← Back to C++ Advanced

Week 5: Production Build Systems, Testing & Tooling

1. Modern CMake Philosophy: Targets, Not Variables

The single most important shift in modern CMake (3.0+) is thinking in targets instead of global variables. Legacy CMake used include_directories(), add_definitions(), and link_libraries() — all of which pollute the global scope. Modern CMake attaches properties to targets, and those properties propagate through the dependency graph.

PRIVATE / PUBLIC / INTERFACE

These keywords control transitive propagation of compile flags, include paths, and link dependencies:

Keyword Used by target itself? Propagated to dependents?
PRIVATE Yes No
PUBLIC Yes Yes
INTERFACE No Yes
# rt_core is a library. Its headers live in include/
add_library(rt_core src/cyclic_executive.cpp)

# PUBLIC: dependents also need these headers (they #include them)
target_include_directories(rt_core PUBLIC
    $<BUILD_INTERFACE:${CMAKE_CURRENT_SOURCE_DIR}/include>
    $<INSTALL_INTERFACE:include>)

# PRIVATE: only rt_core itself needs pthreads at link time
target_link_libraries(rt_core PRIVATE Threads::Threads)

# INTERFACE: rt_core is header-only for template parts — consumers
# need C++20 but rt_core.cpp doesn't use C++20 features itself
target_compile_features(rt_core INTERFACE cxx_std_20)

The generator expressions $<BUILD_INTERFACE:...> and $<INSTALL_INTERFACE:...> let the same target work both when building in-tree and after make install.

Why This Matters for Embedded/Safety-Critical

In a robot-style project with rt_core, navigation, serial_datalink, etc., each library declares its own requirements. When you target_link_libraries(navigation PUBLIC rt_core), CMake automatically propagates rt_core’s PUBLIC include paths and compile flags to navigation and anything that depends on navigation. No manual tracking.

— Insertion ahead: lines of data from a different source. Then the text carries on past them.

-- ==== Sys2Proof/Machine/Memory.lean ====
section
/-! DEFINITION. Loads, stores, atomics, fences, prefetch and cache maintenance (R326 to R337, R348, R349). Each step performs
the accesses of one instruction of one path; a step is one point of a sequentially consistent order (assumption log 12). -/

namespace Sys2Proof.Machine

/-! Requests. -/

/-- One lane's access: its address and size, and, for a write, the new bytes from the old ones. `stale`: the old bytes are
those before the instruction (R123, R331). -/
structure Req where
  lane : Nat
  va : BitVec 64
  n : Nat
  kind : AccessKind
  change : Option (List Byte → List Byte)
  stale : Bool

/-- What an access read, as the path records it: bytes 0 to 7 and 8 to 15. -/
def rawOf (bs : List Byte) : List Val := [.bits (BitVec.ofNat 64 (leNat (bs.take 8))), .bits (BitVec.ofNat 64 (leNat (bs.drop 8)))]

/-- The insertion of an element into a list by ascending key. -/
def insertBy (key : Nat → Nat) (v : Nat) : List Nat → List Nat
  | [] => [v]
  | w :: ws => if key v < key w then v :: w :: ws else w :: insertBy key v ws

/-- Lanes in an order that no rule fixes (R97, R334): by free keys. One lane has one order. -/
def State.anyOrder (s : State) (ls : List Nat) : List Nat :=
  match ls with
  | [] => []
  | [l] => [l]
  | l :: m :: rest => (l :: m :: rest).foldl (fun acc v => insertBy (fun k => Config.freeNat (.choice k) s.free) v acc) []

/-- The accesses of an instruction so far: the state, what the lanes read, and whether the launch has ended. -/
structure Run where
  s : State
  got : List (Nat × List Val)
  ended : Bool

/-- The local pieces of a located access: physical address, CLASS and length; `none` when a piece lies in a window. -/
def localPieces (ps : List (Found × Nat)) : Option (List (Nat × Nat × Nat)) :=
  ps.mapM fun p =>
    match p.1 with
    | .ok pa leaf => some (pa, leaf.cls, p.2)
    | .window .. | .moving | .search .. | .fault _ => none

/-- The window of a located access. -/
def windowIn (ps : List (Found × Nat)) : Nat :=
  (ps.findSome? fun p =>
    match p.1 with
    | .window w _ => some w
    | .ok .. | .moving | .search .. | .fault _ => none).getD 0

/-- The address in its window that a located access begins at. -/
def windowAddr (ps : List (Found × Nat)) : Nat :=
  (ps.findSome? fun p =>
    match p.1 with
    | .window _ pa => some pa
    | .ok .. | .moving | .search .. | .fault _ => none).getD 0

/-- Reads the pieces of an access. -/
def State.readPieces (s : State) (ps : List (Nat × Nat × Nat)) : List Byte :=
  (ps.map fun p => readBytes s.mem p.1 p.2.2).flatten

2. CMakePresets.json — Reproducible Configurations

CMakePresets.json (CMake 3.19+) replaces the old cmake -DCMAKE_BUILD_TYPE=Debug dance. It defines named configurations that anyone can use:

cmake --preset debug        # Debug build
cmake --preset asan         # AddressSanitizer
cmake --preset tsan         # ThreadSanitizer
cmake --build --preset debug

Key preset types: - configurePresets: set generator, build dir, cache variables, environment - buildPresets: set build parallelism, targets - testPresets: set test filters, timeout, output format

A typical safety-critical project has at minimum:

Preset Purpose Key Flags
debug Development -O0 -g -DDEBUG
release Production -O2 -DNDEBUG
asan Memory errors -fsanitize=address,undefined
tsan Data races -fsanitize=thread
ubsan Undefined behavior -fsanitize=undefined -fno-sanitize-recover
fuzz Coverage-guided fuzzing -fsanitize=fuzzer,address
arm Cross-compile for target HW Toolchain file + CMAKE_SYSTEM_NAME

Critical: ASan and TSan are mutually exclusive — they instrument memory differently. You must run them as separate CI jobs.

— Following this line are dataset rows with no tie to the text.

/-- Bytes of an operation land on its barrier (R149). -/
def State.landOn (s : State) (k n : Nat) : State :=
  match mget s.ops k with
  | none => s
  | some o =>
      match o.bar with
      | none => s
      | some b => s.setBar o.team b (((s.team o.team).bar b).land k n)

/-- Sets the final status of an operation; its slot keeps it (R132). A cancelled one subtracts its untransferred bytes from
its barrier (R135); one that ends with LINK_KEY or REMOTE_DENIED leaves them in the barrier's PEND and OUT (assumption log 108). -/
def State.setStatus (s : State) (k : Nat) (st : BitVec 8) : State :=
  match mget s.ops k with
  | none => s
  | some o =>
      let s := if st = futCancelled then s.landOn k o.bytes else s
      let s : State := { s with ops := mset s.ops k { o with status := st } }
      let t := s.team o.team
      if (t.slot o.slot).op = k then
        s.setTeam o.team { t with slots := mset t.slots o.slot { t.slot o.slot with status := st } }
      else s

/-- The status of a combined operation once all its operands have completed: the first other than OK (R136). -/
def State.combined (s : State) (o : EngOp) : Option (BitVec 8) :=
  let parts := o.members.map fun m =>
    if m.2.1 = futExpired.toNat then futExpired else ((mget s.ops m.1).map EngOp.status).getD 0
  if parts.contains futPending then none else some ((parts.find? (· != futOK)).getD futOK)

/-- Completes the combined operations whose operands have completed; the fuel bounds their nesting. -/
def State.combineAll : Nat → State → State
  | 0, s => s
  | fuel + 1, s =>
      let ready := s.ops.find? fun o => o.2.cls == 5 && o.2.status == futPending && (s.combined o.2).isSome
      match ready with
      | none => s
      | some (k, o) =>
          match s.combined o with
          | none => s
          | some st => State.combineAll fuel (s.setStatus k st)

/-- Tiles that take another's elements once an operation has completed take them (R371). -/
def State.copyTiles (s : State) (k : Nat) : State :=
  { s with tiles := s.tiles.map fun t =>
      match t.2.copy with
      | none => t
      | some (src, op) =>
          if op = k then (t.1, { t.2 with copy := none, els := ((mget s.tiles src).map Tile.els).getD [] }) else t }

/-- The absorption of an operation ends (R382): with OK its context takes the bytes fed, else it stands as before. -/
def State.sealEnd (s : State) (k : Nat) (o : EngOp) (st : BitVec 8) : State :=
  if o.cls ≠ 4 then s
  else
    let l := (s.team o.team).launch
    let x := s.launch l
    let f : Nat × Seal → Nat × Seal := fun c =>
      if c.2.busy = some k then
        (c.1, { c.2 with busy := none, part := [], bytes := if st = futOK then c.2.bytes ++ c.2.part else c.2.bytes })
      else c
    s.setLaunch l { x with seals := x.seals.map f }

/-- Completes an operation, with what follows: combined futures, and the end of its gang (R103). -/
def State.finishOp (s : State) (k : Nat) (st : BitVec 8) : State :=
  match mget s.ops k with
  | none => s
  | some o =>
      if o.status != futPending then s
      else
        let l := (s.team o.team).launch
        let s := ((s.dropWaiter (.eng k)).setStatus k st).copyTiles k |>.sealEnd k o st
        (s.combineAll s.ops.length).finishGangs l

/-- What becomes of an operation whose access stopped (R129, R159). -/
def State.engStop (s : State) (k : Nat) (o : EngOp) (e : EngStop) : State :=
  let t := s.team o.team
  match e with
  | .link => s.finishOp k futLinkKey
  | .denied => s.finishOp k futDenied
  | .stop st kind =>
      match st.found with
      | .fault f => s.faultAccess t.launch t.core (s.group o.group).slot kind (.eng k) st.va f
      | .search pa n => s.startSearch pa n
      | .ok .. | .window .. | .moving => s

/-- What a step of an operation comes to: the state, the bytes that its barrier counts, and the flags. -/
abbrev StepOut := Except EngStop (State × Nat × BitVec 6)

/-- Is a step of an operation done? -/
def EngOp.did (o : EngOp) (i : Nat) : Bool := o.landed.contains i

/-- Are all the steps done that have started? -/
def EngOp.settled (o : EngOp) : Bool := (List.range o.started).all o.did

/-- The operations of an engine that a team has issued before one have started as well (R129): an earlier copy or gather has at least
its first step under way. -/
def State.startEarlier (s : State) (k : Nat) (o : EngOp) : State :=
  { s with ops := s.ops.map fun q =>
      if decide (q.1 < k) && q.2.team == o.team && q.2.cls == o.cls && decide (o.cls ≤ 1) && q.2.status == futPending then
        (q.1, { q.2 with started := max q.2.started 1 })
      else q }

/-- Step n of an operation is done (R121, R149): it is recorded, with what has started by then, and its bytes land; a stop that was
asked for takes effect once every step that has started is done (R135, R410). -/
def State.stepDone (s : State) (k n bytes : Nat) (flags : BitVec 6) : State :=
  match mget s.ops k with
  | none => s
  | some o =>
      let o' : EngOp := { o with
        landed := o.landed ++ [n], started := max o.started (n + 1), bytes := o.bytes - bytes, flags := o.flags ||| flags }
      let s : State := { s with ops := mset s.ops k o' }
      let s := ((s.startEarlier k o).landOn k bytes).dropWaiter (.eng k)
      if o.cancel && o'.settled then s.finishOp k futCancelled else s

/-- Performs step n of an operation. -/
def State.stepOp (s : State) (k n : Nat) (o : EngOp) (f : StepOut) : State :=
  match f with
  | .error e => s.engStop k o e
  | .ok (s, bytes, flags) => s.stepDone k n bytes flags

/-- Who accesses for an operation. -/
def State.whoOf (s : State) (k : Nat) (o : EngOp) : Who :=
  let t := s.team o.team
  ⟨t.core, (s.launch t.launch).enclave, o.team, o.hint, k⟩

/-! Effective scopes (R102). -/

/-- The pages of a run of n bytes. -/
def pagesOf (va : BitVec 64) (n : Nat) : List Nat :=
  if n = 0 then [] else List.range' (va.toNat / 4096) ((va.toNat + n - 1) / 4096 - va.toNat / 4096 + 1)

/-- The least effective scope that pages ask for: fabric behind a package window, system behind the system window. -/
def Exe.minScope (x : Exe) (spad : Bool) (pages : List Nat) : Nat :=
  if spad then 2
  else
    (pages.map fun p =>
      match x.s.translate (some x.unit) x.eid (BitVec.ofNat 64 (4096 * p)) .engRead 1 with
      | .window w _ => if w = 15 then 8 else 7
      | .ok .. | .moving | .search .. | .fault _ => 2).foldl max 2

/-- The pages on which the elements that a walk visits, and the scales of their blocks, lie. -/
def tmPages (d : Desc) (os : List Int) : List Nat :=
  ((List.range (tmCount d)).flatMap fun j =>
    match walkSpot d os j with
    | .at off _ => (tmAddr d off).toNat / 4096 :: if isBlocked (tmFmt d) then [(scaleAddr d off).toNat / 4096] else []
    | .out | .clipped => []).eraseDups

/-- Is an address behind a window that is down (R155, R159)? -/
def Exe.windowDown (x : Exe) (spad : Bool) (va : BitVec 64) : Bool :=
  !spad &&
    match x.s.translate (some x.unit) x.eid va .engRead 1 with
    | .window w _ => !x.s.windowUp x.eid w
    | .ok .. | .moving | .search .. | .fault _ => false

/-! COPY (R341 to R343). -/

/-- Are the destination and the source of a linear form in scratchpad? -/
def copySpaces (sub : Nat) : Bool × Bool :=
  match sub % 8 with
  | 0 => (true, false)
  | 1 => (false, true)
  | 2 => (false, false)
  | _ => (true, true)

3. GoogleTest & GoogleMock

Test Macros

TEST(SuiteName, TestName) {           // standalone test
    EXPECT_EQ(1 + 1, 2);             // non-fatal: continues on failure
    ASSERT_NE(ptr, nullptr);          // fatal: aborts this test
}

TEST_F(FixtureClass, TestName) {      // uses SetUp()/TearDown()
    EXPECT_TRUE(fixture_member_.isValid());
}

EXPECT_* vs ASSERT_*: Use EXPECT by default (reports all failures). Use ASSERT only when continuing would crash (e.g., null pointer you’re about to deref).

Parameterized Tests

class QueueSizeTest : public ::testing::TestWithParam<size_t> {};

TEST_P(QueueSizeTest, PushPopRoundTrip) {
    SpscQueue<int> q(GetParam());
    q.push(42);
    EXPECT_EQ(q.pop(), 42);
}

INSTANTIATE_TEST_SUITE_P(Sizes, QueueSizeTest,
    ::testing::Values(1, 4, 64, 1024, 65536));

GoogleMock

Mock objects verify interactions — did function X get called with argument Y?

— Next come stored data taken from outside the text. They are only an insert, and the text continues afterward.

-- ==== Sys2Proof/Machine/Matrix.lean ====
section
/-! DEFINITION. The matrix engine: format blocks (R357, R358), cohorts (R359, R360), accumulator tiles (R361, R362), MMA (R363,
R238, R239), sparsity (R366 to R368), unfolding (R369, R370), speculation (R371), and tile loads and stores (R372, R373). -/

namespace Sys2Proof.Machine

/-! Format blocks (R357). -/

/-- FMTA's code, or FMTBB's. -/
def fbCode (b : List Byte) (isB : Bool) : Nat := bitsOf (fieldAt b (if isB then 2 else 0) 2) 4 0
/-- BLK of A or B. -/
def fbBlk (b : List Byte) (isB : Bool) : Bool := bitsOf (fieldAt b (if isB then 2 else 0) 2) 5 5 == 1
/-- PITCHA or PITCHB. -/
def fbPitch (b : List Byte) (isB : Bool) : Nat := fieldAt b (if isB then 6 else 4) 2
/-- SCALEA or SCALEB. -/
def fbScale (b : List Byte) (isB : Bool) : Nat := fieldAt b (if isB then 0x0C else 8) 4
/-- SPITCHA or SPITCHB. -/
def fbSpitch (b : List Byte) (isB : Bool) : Nat := fieldAt b (if isB then 0x12 else 0x10) 2
/-- KSLABS. -/
def fbSlabs (b : List Byte) : Nat := fieldAt b 0x14 1

/-- Slab elements of a format (R356). -/
def slabOf (code : Nat) : Nat :=
  match code with
  | 0 | 1 => 24
  | 2 | 3 => 48
  | 6 | 7 | 13 | 14 => 128
  | 8 | 10 | 15 => 192
  | _ => 96

/-- Ks: the smaller of the two operands' slab element counts. -/
def fbKs (b : List Byte) : Nat := min (slabOf (fbCode b false)) (slabOf (fbCode b true))

/-- K. -/
def fbK (b : List Byte) : Nat := fbSlabs b * fbKs b

/-- Is the format a BFP one? -/
def isBfp (code : Nat) : Bool := decide (17 ≤ code) && decide (code ≤ 23)

/-- The checks of FMTB (R358). -/
def fbOk (b : List Byte) : Bool :=
  let codes := [fbCode b false, fbCode b true]
  b.length == 32 && codes.all (fun c => decide (c ≤ 23)) &&
  [false, true].all (fun w => bitsOf (fieldAt b (if w then 2 else 0) 2) 15 6 == 0 && (!fbBlk b w || isBfp (fbCode b w))) &&
  fieldAt b 0x15 11 == 0 && decide (1 ≤ fbSlabs b) && decide (fbSlabs b ≤ 8) &&
  isBfp (fbCode b false) == isBfp (fbCode b true) &&
  [false, true].all fun w => !isBlocked (fbCode b w) || fbKs b % blockLen (fbCode b w) (fbBlk b w) == 0

/-- Do the operands make an INT32 tile: both INT8 or INT4 (R363)? -/
def fbInt (b : List Byte) : Bool := [false, true].all fun w => fbCode b w == 9 || fbCode b w == 10

/-- The bytes of a valid format block value. -/
def Val.block : Val → Option (List Byte)
  | .fmtb b => if fbOk b then some b else none
  | .bits _ | .tmap .. | .acc .. => none

/-- The entry of the function's code object that a table operand names (R255). -/
def Exe.fmtEntry (x : Exe) (k : Nat) : List Byte := ((mget x.s.objs x.tr.obj).bind fun o => o.fmtbs[k]?).getD []

/-- Defines a format block value, or raises HANDLE_INVALID (R358). -/
def Exe.defineBlock (x : Exe) (i : Instr) (b : List Byte) : State :=
  if fbOk b then x.commitAll i [.fmtb b] (x.onceFlags i) else x.trap i trapHandle (x.active i.ctl) 0

/-- FMTB (R358). -/
def execFmtb (c : Ctl) (ops : List Opnd) (s : State) : Host.Outcome State Fault Refusal :=
  onPath s fun x => x.defineBlock (.fmtb c ops) (x.fmtEntry (joinId ops))

/-- FMTB_SC (R358): the scale addresses are replaced. -/
def execFmtbSc (c : Ctl) (ops : List Opnd) (s : State) : Host.Outcome State Fault Refusal :=
  onPath s fun x =>
    let i := Instr.fmtbSc c ops
    x.once i fun vs =>
      x.defineBlock i (putBytes (x.fmtEntry (joinId ops)) 8 (leBytes 4 (numOf vs 1) ++ leBytes 4 (numOf vs 2)))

class MockSensor : public ISensor {
public:
    MOCK_METHOD(float, read, (), (override));
    MOCK_METHOD(bool, calibrate, (int level), (override));
};

TEST(Controller, ReadsFromSensor) {
    MockSensor sensor;
    EXPECT_CALL(sensor, read()).Times(1).WillOnce(Return(3.14f));
    Controller ctrl(&sensor);
    ctrl.update();
}

Death Tests

Verify that assertion failures / aborts actually fire:

TEST(QueueDeathTest, PopFromEmpty) {
    SpscQueue<int> q(4);
    EXPECT_DEATH(q.pop(), "Queue is empty");  // regex match on stderr
}

4. Fuzzing with libFuzzer

How Coverage-Guided Fuzzing Works

  1. Compile with -fsanitize=fuzzer,address — clang instruments every branch edge
  2. Fuzzer generates random byte sequences, feeds them to LLVMFuzzerTestOneInput
  3. After each run, it checks which new code paths were reached
  4. Inputs that trigger new coverage are added to the corpus
  5. Corpus grows over time, exploring deeper code paths
  6. Crashes (ASan violations, asserts, timeouts) are saved as reproducer files

Writing a Harness

extern "C" int LLVMFuzzerTestOneInput(const uint8_t* data, size_t size) {
    if (size < 4) return 0;  // need minimum header
    ParseMessage({data, size});
    return 0;
}

Key rules: - Return 0 (non-zero = “skip this input” in newer libFuzzer) - Don’t call exit() — fuzzer runs thousands of iterations per second in-process - Handle inputs smaller than your minimum gracefully (return 0) - Don’t use global mutable state (fuzzer is single-threaded but rapid)

Corpus Management

mkdir corpus
# Run fuzzer, writing new corpus entries:
./fuzz_parser corpus/ -max_total_time=300

# Minimize corpus (remove redundant inputs):
./fuzz_parser -merge=1 corpus_minimized/ corpus/

# Reproduce a crash:
./fuzz_parser crash-abc123def

What Fuzzing Finds

  • Buffer overflows (reading past input end)
  • Integer overflows in length calculations
  • Null derefs from unchecked parse results
  • Infinite loops / excessive memory from crafted inputs
  • Format string vulnerabilities

5. Profiling

perf (Linux)

# Record 10 seconds of a running process:
perf record -g ./my_program       # -g = call graph (frame pointers)
perf report                        # interactive TUI

# Generate flame graph (requires brendangregg/FlameGraph):
perf script | stackcollapse-perf.pl | flamegraph.pl > flame.svg

A flame graph shows call stacks on the X-axis (width = time spent) and call depth on the Y-axis. Wide bars at the top are your hot functions.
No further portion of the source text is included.